START DATA PROVIDED
-- ==== Sys2Proof/Machine/Flags.lean ====
section
/-! DEFINITION. The flags of the block, all derived from state (R25), and the index arithmetic they rest on (R108). -/

namespace Sys2Proof.Machine

/-- `capacity - 1` in `CAP_W` bits (R13): the mask of every index; all ones when `capacity` is 0 (R26). -/
def indexMask (c : Cfg) (capacity : Nat) : Nat := (capacity + (2 ^ c.capW - 1)) % 2 ^ c.capW

/-- `wrap(i) = i & (capacity - 1)`, the AND taken in `CAP_W` bits (R13, R108). -/
def wrapIndex (c : Cfg) (rb : RbState) (i : Nat) : Nat := i &&& indexMask c rb.capacity

/-- `empty` is `head == tail` (R12). -/
def isEmptyFlag (rb : RbState) : Bool := decide (rb.head = rb.tail)

/-- `full` is `((head + 1) & (capacity - 1)) == tail` in `CAP_W` bits (R13, R26). -/
def isFullFlag (c : Cfg) (rb : RbState) : Bool := decide (wrapIndex c rb (rb.head + 1) = rb.tail)

/-- `avail = (head - tail + capacity) & (capacity - 1)`: the number of readable elements (R14). -/
def availCount (c : Cfg) (rb : RbState) : Nat := wrapIndex c rb (rb.head + rb.capacity - rb.tail)

/-- The test for an exact power of two of R100 (G1, C1). -/
def isPowerOfTwo (n : Nat) : Bool := decide (n ≠ 0) && decide (n &&& (n - 1) = 0)

/-- RP's `busy`: `phase != IDLE` (R25). -/
def rpBusy (rp : RpState) : Bool := decide (rp.phase ≠ .idle)

/-- The device's busy bit in a status value: bit `BUSY_BIT` and no other (R171). -/
def deviceBusy (c : Cfg) (status : Data) : Bool := status.getLsbD c.busyBit

end Sys2Proof.Machine
end

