@[simp] theorem busLevel_append_xfer (hist : List BusEvent) (tx rx : List Byte) :
    busLevel (hist ++ [.xfer tx rx]) = (busLevel hist).bind fun l =>
      if l = 0#1 ∧ tx ≠ [] ∧ rx.length = tx.length then some l else none :=
  busLevelFrom_append ..

/-! ### The constraints of R7 that the engine rests on -/

theorem pollLimit_not_reached_at_zero {c : Cfg} (h : c.wf = true) : pollLimitReached c 0 = false := by
  have hok : c.pollLimitOk = true := by
    rw [Cfg.wf, Bool.and_eq_true] at h
    exact h.2
  cases hl : c.pollLimit with
  | none => simp [pollLimitReached, hl]
  | some limit =>
    simp only [Cfg.pollLimitOk, hl, decide_eq_true_eq] at hok
    simp only [pollLimitReached, hl, decide_eq_false_iff_not]
    omega

/-- The handles the engine takes from the configuration have rows (R7). -/
theorem wf_rows {c : Cfg} (h : c.wf = true) :
    (∃ row, c.row c.regFlashAddr = some row) ∧ (∃ row, c.row c.regFlashMode = some row) ∧
      (∃ row, c.row c.regStatus = some row) ∧ ∃ row, c.row c.regFlashDataOut = some row := by
  simp only [Cfg.wf, Bool.and_eq_true, validHandle_iff] at h
  tauto

/-! ### The engine -/

section
variable {s t : State}

theorem rpInv_reset (c : Cfg) : RpInv c RpState.reset := by
  constructor <;> simp [RpState.reset, phaseLevel, flashPhase, busLevel, busLevelFrom]

/-- The bus stands at the level of the phase. -/
theorem RpInv.bus_at {c : Cfg} {rp : RpState} (h : RpInv c rp) : busLevel rp.history = some (phaseLevel rp.phase) :=
  h.level ▸ h.bus

theorem rpInv_acceptRegOp (h : RpInv s.cfg s.rp) {cl : Client} {op : RpOp} {reg : Handle} {d : Data}
    (hop : op ≠ .flashRead) : RpInv (s.acceptRegOp cl op reg d).cfg (s.acceptRegOp cl op reg d).rp := by
  obtain ⟨-, he⟩ | ⟨-, -, he⟩ | ⟨hidle, hv, he⟩ := acceptRegOp_cases s cl op reg d <;> rw [he]
  · exact h
  · simpa using h
  · have hp := (rpBusy_eq_false _).1 hidle
    have hbus := h.bus_at
    have hlevel := h.level
    rw [hp] at hbus hlevel
    constructor <;> simp [flashPhase, hop, hv, hbus, hlevel, phaseLevel]

theorem rpInv_acceptFlash (h : RpInv s.cfg s.rp) (a : Data) : RpInv (s.acceptFlash a).cfg (s.acceptFlash a).rp := by
  cases hb : rpBusy s.rp with
  | true => rw [acceptFlash_busy hb]; exact h
  | false =>
    have hp := (rpBusy_eq_false _).1 hb
    have hbus := h.bus_at
    have hlevel := h.level
    rw [hp] at hbus hlevel
    rw [acceptFlash_idle hb]
    constructor <;> simp [flashPhase, hbus, hlevel, phaseLevel]

/-- A row of the phase table adds one event that takes the bus to the level of the next phase, and leaves in the latches
what the clauses of the next phase ask for (R175). -/
theorem rpInv_engineStep (hc : s.cfg.wf = true) (h : RpInv s.cfg s.rp) (hs : engineStep s = .next t) :
    RpInv t.cfg t.rp := by
  have hbus := h.bus_at
  have hlevel := h.level
  have hop := h.op
  have hclient := h.flashClient
  have hpoll := h.poll
  cases hp : s.rp.phase <;> simp only [engineStep, hp] at hs
  case idle => exact Host.Outcome.next.inj hs ▸ h
  case sel =>
    obtain rfl := Host.Outcome.next.inj hs
    have hreg := h.handle (.inl hp)
    constructor <;> simp_all [phaseLevel, flashPhase]
  case desel | fSel | fDesel =>
    obtain rfl := Host.Outcome.next.inj hs
    constructor <;> simp_all [phaseLevel, flashPhase]
  case xfer =>
    obtain ⟨row, tx, v, -, htx, -, rfl⟩ := engineXfer_next hs
    constructor <;> simp_all [phaseLevel, flashPhase]
  case fMode =>
    obtain ⟨row, -, rfl⟩ := withRow_eq_next.1 hs
    have hzero := pollLimit_not_reached_at_zero hc
    constructor <;> simp_all [phaseLevel, flashPhase]
  case fAddr | fData =>
    obtain ⟨row, -, rfl⟩ := withRow_eq_next.1 hs
    constructor <;> simp_all [phaseLevel, flashPhase]
  case fPoll =>
    obtain ⟨row, -, ⟨-, rfl⟩ | ⟨-, hlim, rfl⟩ | ⟨-, -, rfl⟩⟩ := engineFPoll_next hs <;>
      constructor <;> simp_all [phaseLevel, flashPhase]

/-- Every handle the engine uses has a row: those of the configuration, and the one that passed the acceptance check. -/
theorem engineStep_ne_fault (hc : s.cfg.wf = true) (h : RpInv s.cfg s.rp) (r : Fault) : engineStep s ≠ .fault r := by
  intro hs
  obtain ⟨⟨rowA, hA⟩, ⟨rowM, hM⟩, ⟨rowS, hS⟩, ⟨rowD, hD⟩⟩ := wf_rows hc
  cases hp : s.rp.phase <;> simp only [engineStep, hp] at hs
  case idle | sel | desel | fSel | fDesel => exact absurd hs (by simp [engineSel, engineDesel, engineFSel])
  case xfer =>
    obtain ⟨row, hrow⟩ := (validHandle_iff _ _).1 (h.handle (.inr hp))
    simp [(withRow_eq_fault hs).2] at hrow
  case fAddr => simp [(withRow_eq_fault hs).2] at hA
  case fMode => simp [(withRow_eq_fault hs).2] at hM
  case fPoll => simp [(withRow_eq_fault hs).2] at hS
  case fData => simp [(withRow_eq_fault hs).2] at hD

/-- An operation keeps the invariant of RP: on the RP port it is an acceptance, elsewhere it leaves RP. -/
theorem rpInv_exec {i : Instr} (h : RpInv s.cfg s.rp) (hs : exec i s = .next t) : RpInv t.cfg t.rp := by
  by_cases hp : i.port = .rp
  · cases i with
    | write | read | verify => exact Host.Outcome.next.inj hs ▸ rpInv_acceptRegOp h (by decide)
    | flashRead => exact Host.Outcome.next.inj hs ▸ rpInv_acceptFlash h _
    | flashWrite => exact absurd hs (by simp [exec, execFlashWrite])
    | init | put | get | getMany | isEmpty | isFull | destroy => simp [Instr.port] at hp
  · obtain ⟨rb, st, res, rfl⟩ := exec_rb_next hp hs
    exact h

end

end Sys2Proof.Machine
end

section
/-! SUPPORT. The invariant of the machine at reset and along a step, and what it excludes (R17, R58, R140). -/

namespace Sys2Proof.Machine

/-! ### The invariant of the machine -/

theorem step_rpInv {s t : State} (hc : s.cfg.wf = true) (h : RpInv s.cfg s.rp) (hs : step s = .next t) :
    RpInv t.cfg t.rp := by
  obtain ⟨u, hb, hcase⟩ := step_cases hs
  rw [← hb.cfg] at hc
  rw [← hb.cfg, ← hb.rp] at h
  obtain rfl | ⟨i, -, -, hi⟩ | ⟨-, -, he⟩ | ⟨cl, op, reg, d, hop, rfl⟩ := hcase
  · exact h
  · exact rpInv_exec h hi
  · exact rpInv_engineStep hc h he
  · exact rpInv_acceptRegOp h hop

/-- Settles O15: the configuration is kept, and each unit keeps its own invariant. -/
theorem stepKeepsInv : Obligations.StepKeepsInv := by
  intro s t h hs
  refine ⟨?_, step_rbInv h.rb hs, step_rpInv h.cfg h.rp hs⟩
  rw [stepKeepsCfg s t hs]
  exact h.cfg

/-- Settles O13: the definitions of the reset state. -/
theorem resetHasSpecValues : Obligations.ResetHasSpecValues :=
  ⟨rfl, fun _ => ⟨rfl, rfl, rfl, rfl, rfl, rfl, rfl, rfl, rfl⟩⟩

/-- Settles O14: each unit satisfies its invariant at reset. -/
theorem resetSatisfiesInv : Obligations.ResetSatisfiesInv :=
  fun c hc => ⟨⟨hc, rbInv_reset c, rpInv_reset c⟩, liveInv_reset c⟩

/-! ### No fault (R17, R58, R140) -/

/-- A slot index below capacity is in the storage. -/
theorem slotWrite_ne_fault {rb : RbState} {i : Nat} (hi : rb.initialized = true) (hlt : i < rb.capacity) (e : Element)
    (r : Fault) : slotWrite rb i e ≠ .fault r := by
  rw [slotWrite, if_pos (by simp [slotExists, hi, hlt])]
  split_ifs <;> simp

/-- Only the three operations that use a slot can fault, and only on an initialized buffer. -/
theorem exec_eq_fault {i : Instr} {s : State} {r : Fault} (hs : exec i s = .fault r) :
    s.rb.initialized = true ∧
      ((∃ e, i = .put e) ∨ i = .get ∨ ∃ n, i = .getMany n ∧ n < 2 ^ s.cfg.capW) := by
  cases i with
  | put e =>
    simp only [exec, execPut] at hs
    split_ifs at hs with hi
    exact ⟨hi, .inl ⟨e, rfl⟩⟩
  | get =>
    simp only [exec, execGet] at hs
    split_ifs at hs with hi
    exact ⟨hi, .inr (.inl rfl)⟩
  | getMany n =>
    simp only [exec, execGetMany] at hs
    split_ifs at hs with hn hi
    exact ⟨hi, .inr (.inr ⟨n, rfl, Nat.lt_of_not_le hn⟩)⟩
  | init =>
    simp only [exec, execInit] at hs
    split_ifs at hs
  | isEmpty | isFull | destroy | write | read | verify | flashRead | flashWrite => cases hs

/-- PUT's slot is in the storage, and GET and GETMANY read only the queue that RB holds. -/
theorem exec_ne_fault {s : State} (h : RbInv s.cfg s.rb) (hl : LiveInv s.cfg s.rb) (hlim : s.cfg.getManyLimit = .avail)
    (i : Instr) (r : Fault) : exec i s ≠ .fault r := by
  intro hs
  obtain ⟨hi, hcase⟩ := exec_eq_fault hs
  obtain ⟨q, hq⟩ := (liveInv_iff_holds hi).1 hl
  obtain ⟨e, rfl⟩ | rfl | ⟨n, rfl, hn⟩ := hcase
  · simp [exec, execPut, hi, andThen_eq_fault, slotWrite_ne_fault hi (h.head hi)] at hs
  · cases q with
    | nil => simp [exec_get_of_holds_nil h hi hq] at hs
    | cons x q => simp [exec_get_of_holds_cons h hi hq] at hs
  · simp [exec_getMany_of_holds h hi hq hn hlim] at hs

/-- A step faults only in an operation or in a phase of the engine. -/
theorem step_eq_fault {s : State} {r : Fault} (h : step s = .fault r) :
    ∃ u, SameBlock s u ∧ ((∃ i, exec i u = .fault r) ∨ engineStep u = .fault r) := by
  have hb := afterTurn_sameBlock s
  simp only [step] at h
  generalize afterTurn s = u at h hb
  have henv : ∀ env : EnvState, SameBlock s { u with env := env } := fun _ => ⟨hb.cfg, hb.rb, hb.rp, hb.responses⟩
  cases hp : nextTurn s <;> simp only [hp, serve] at h
  case producer =>
    simp only [serveProducer] at h
    split at h
    · cases h
    · split at h
      · exact ⟨_, henv _, .inl ⟨.put _, h⟩⟩
      · split at h
        · cases h
        · obtain ⟨i, -, hi⟩ := issue_eq_fault h
          exact ⟨_, henv _, .inl ⟨i, hi⟩⟩
        · split at h <;> cases h
  case consumer =>
    simp only [serveConsumer] at h
    split at h
    · cases h
    · obtain ⟨i, -, hi⟩ := issue_eq_fault h
      exact ⟨_, henv _, .inl ⟨i, hi⟩⟩
  case rp =>
    simp only [serveRp] at h
    split at h
    · exact ⟨u, hb, .inr h⟩
    · split at h
      · cases h
      · split at h
        · cases h
        · obtain ⟨i, -, hi⟩ := issue_eq_fault h
          exact ⟨_, henv _, .inl ⟨i, hi⟩⟩
        · cases h

/-- Settles O17: neither an operation nor the engine faults in a state of the invariants. -/
theorem noStepFaults : Obligations.NoStepFaults := by
  intro s r hinv hlim hl hs
  obtain ⟨u, hb, hu⟩ := step_eq_fault hs
  obtain ⟨hc, hrb, hrp⟩ := hinv
  rw [← hb.cfg] at hc hlim
  rw [← hb.cfg, ← hb.rb] at hrb hl
  rw [← hb.cfg, ← hb.rp] at hrp
  obtain ⟨i, hi⟩ | he := hu
  · exact exec_ne_fault hrb hl hlim i r hi
  · exact engineStep_ne_fault hc hrp r he

end Sys2Proof.Machine
end

section
/-! SUPPORT. Which port is served next (R47, R56), and the logs along a step (R57, R79). -/

namespace Sys2Proof.Machine

/-! ### The turn (R56) -/

section
variable {s : State} {p : Port}

theorem nextTurn_of_sched {ps : List Port} (h : s.env.sched = p :: ps) : nextTurn s = p := by
  simp [nextTurn, h]

theorem afterTurn_of_sched {ps : List Port} (h : s.env.sched = p :: ps) :
    afterTurn s = { s with env := { s.env with sched := ps } } := by
  simp [afterTurn, h]

theorem nextTurn_of_only_ready (h : s.env.sched = []) (hr : readyPorts s = [p]) : nextTurn s = p := by
  simp [nextTurn, h, hr]

theorem afterTurn_of_only_ready (h : s.env.sched = []) (hr : readyPorts s = [p]) : afterTurn s = s := by
  simp [afterTurn, h, hr]

end

/-- Settles O6: the schedule's first port, or without a schedule the only ready one. -/
theorem turnFollowsSchedule : Obligations.TurnFollowsSchedule := fun _ _ _ =>
  ⟨fun h => ⟨nextTurn_of_sched h, afterTurn_of_sched h⟩,
    fun h hr => ⟨nextTurn_of_only_ready h hr, afterTurn_of_only_ready h hr⟩⟩

/-! ### The logs only grow (R57, R79) -/

/-- From `s` to `t` the bus history gains at most one event, and the responses gain some at their end. -/
structure LogsGrow (s t : State) : Prop where
  history : t.rp.history = s.rp.history ∨ ∃ e, t.rp.history = s.rp.history ++ [e]
  responses : s.responses <+: t.responses

section
variable {s t : State}

theorem LogsGrow.refl (s : State) : LogsGrow s s := ⟨.inl rfl, List.prefix_rfl⟩

theorem LogsGrow.of_sameBlock {u : State} (hb : SameBlock s u) (h : LogsGrow u t) : LogsGrow s t :=
  ⟨by rw [← hb.rp]; exact h.history, by rw [← hb.responses]; exact h.responses⟩

/-- Waking a pseudo-operation can return the response of WRITE_CHECKED; it takes none back. -/
theorem responses_prefix_wake (s : State) (cl : Client) (st : Status) (res : Result) :
    s.responses <+: (s.wake cl st res).responses := by
  cases cl with
  | port => exact List.prefix_rfl
  | sample => cases res <;> exact List.prefix_rfl
  | checkWrite =>
    simp only [State.wake]
    split_ifs
    · exact List.prefix_rfl
    · exact List.prefix_append ..
  | checkVerify => exact List.prefix_append ..

theorem responses_prefix_deliver (s : State) (cl : Client) (st : Status) (res : Result) :
    s.responses <+: (s.deliver cl st res).responses :=
  (List.prefix_append ..).trans (responses_prefix_wake (s.respond (.port .rp) st res) cl st res)

/-- Accepting an operation, or refusing its handle, performs no bus event (R140). -/
theorem logsGrow_acceptRegOp (s : State) (cl : Client) (op : RpOp) (reg : Handle) (d : Data) :
    LogsGrow s (s.acceptRegOp cl op reg d) := by
  obtain ⟨-, h⟩ | ⟨-, -, h⟩ | ⟨-, -, h⟩ := acceptRegOp_cases s cl op reg d <;> rw [h]
  · exact .refl s
  · exact ⟨.inl (by simp), responses_prefix_deliver ..⟩
  · exact ⟨.inl rfl, List.prefix_rfl⟩

theorem logsGrow_acceptFlash (s : State) (a : Data) : LogsGrow s (s.acceptFlash a) := by
  cases h : rpBusy s.rp with
  | true => rw [acceptFlash_busy h]; exact .refl s
  | false => rw [acceptFlash_idle h]; exact ⟨.inl rfl, List.prefix_rfl⟩

/-- A row of the phase table performs one bus event, and only the rows that release chip-select respond (R175). -/
theorem logsGrow_engineStep (h : engineStep s = .next t) : LogsGrow s t := by
  cases hp : s.rp.phase <;> simp only [engineStep, hp] at h
  case idle =>
    obtain rfl := Host.Outcome.next.inj h
    exact .refl s
  case sel | fSel =>
    obtain rfl := Host.Outcome.next.inj h
    exact ⟨.inr ⟨_, rfl⟩, List.prefix_rfl⟩
  case desel | fDesel =>
    obtain rfl := Host.Outcome.next.inj h
    exact ⟨.inr ⟨.cs 1#1, by simp⟩, responses_prefix_deliver ((s.busCs 1#1).setPhase .idle) ..⟩
  case xfer =>
    obtain ⟨row, tx, v, -, -, -, rfl⟩ := engineXfer_next h
    exact ⟨.inr ⟨_, rfl⟩, List.prefix_rfl⟩
  case fAddr | fMode | fData =>
    obtain ⟨row, -, rfl⟩ := withRow_eq_next.1 h
    exact ⟨.inr ⟨_, rfl⟩, List.prefix_rfl⟩
  case fPoll =>
    obtain ⟨row, -, ⟨-, rfl⟩ | ⟨-, -, rfl⟩ | ⟨-, -, rfl⟩⟩ := engineFPoll_next h <;>
      exact ⟨.inr ⟨_, rfl⟩, List.prefix_rfl⟩

/-- No operation performs a bus event: on the RP port it is an acceptance, elsewhere it leaves RP. -/
theorem logsGrow_exec {i : Instr} (h : exec i s = .next t) : LogsGrow s t := by
  by_cases hp : i.port = .rp
  · cases i with
    | write | read | verify => exact Host.Outcome.next.inj h ▸ logsGrow_acceptRegOp ..
    | flashRead => exact Host.Outcome.next.inj h ▸ logsGrow_acceptFlash ..
    | flashWrite => exact absurd h (by simp [exec, execFlashWrite])
    | init | put | get | getMany | isEmpty | isFull | destroy => simp [Instr.port] at hp
  · obtain ⟨rb, st, res, rfl⟩ := exec_rb_next hp h
    exact ⟨.inl rfl, List.prefix_append ..⟩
END DATA PROVIDED
WHAT IS REQUIRED => All lines that contain the word "RpOp" must be copied from the records above.

TASK OUTPUT =>
theorem rpInv_acceptRegOp (h : RpInv s.cfg s.rp) {cl : Client} {op : RpOp} {reg : Handle} {d : Data}
theorem logsGrow_acceptRegOp (s : State) (cl : Client) (op : RpOp) (reg : Handle) (d : Data) :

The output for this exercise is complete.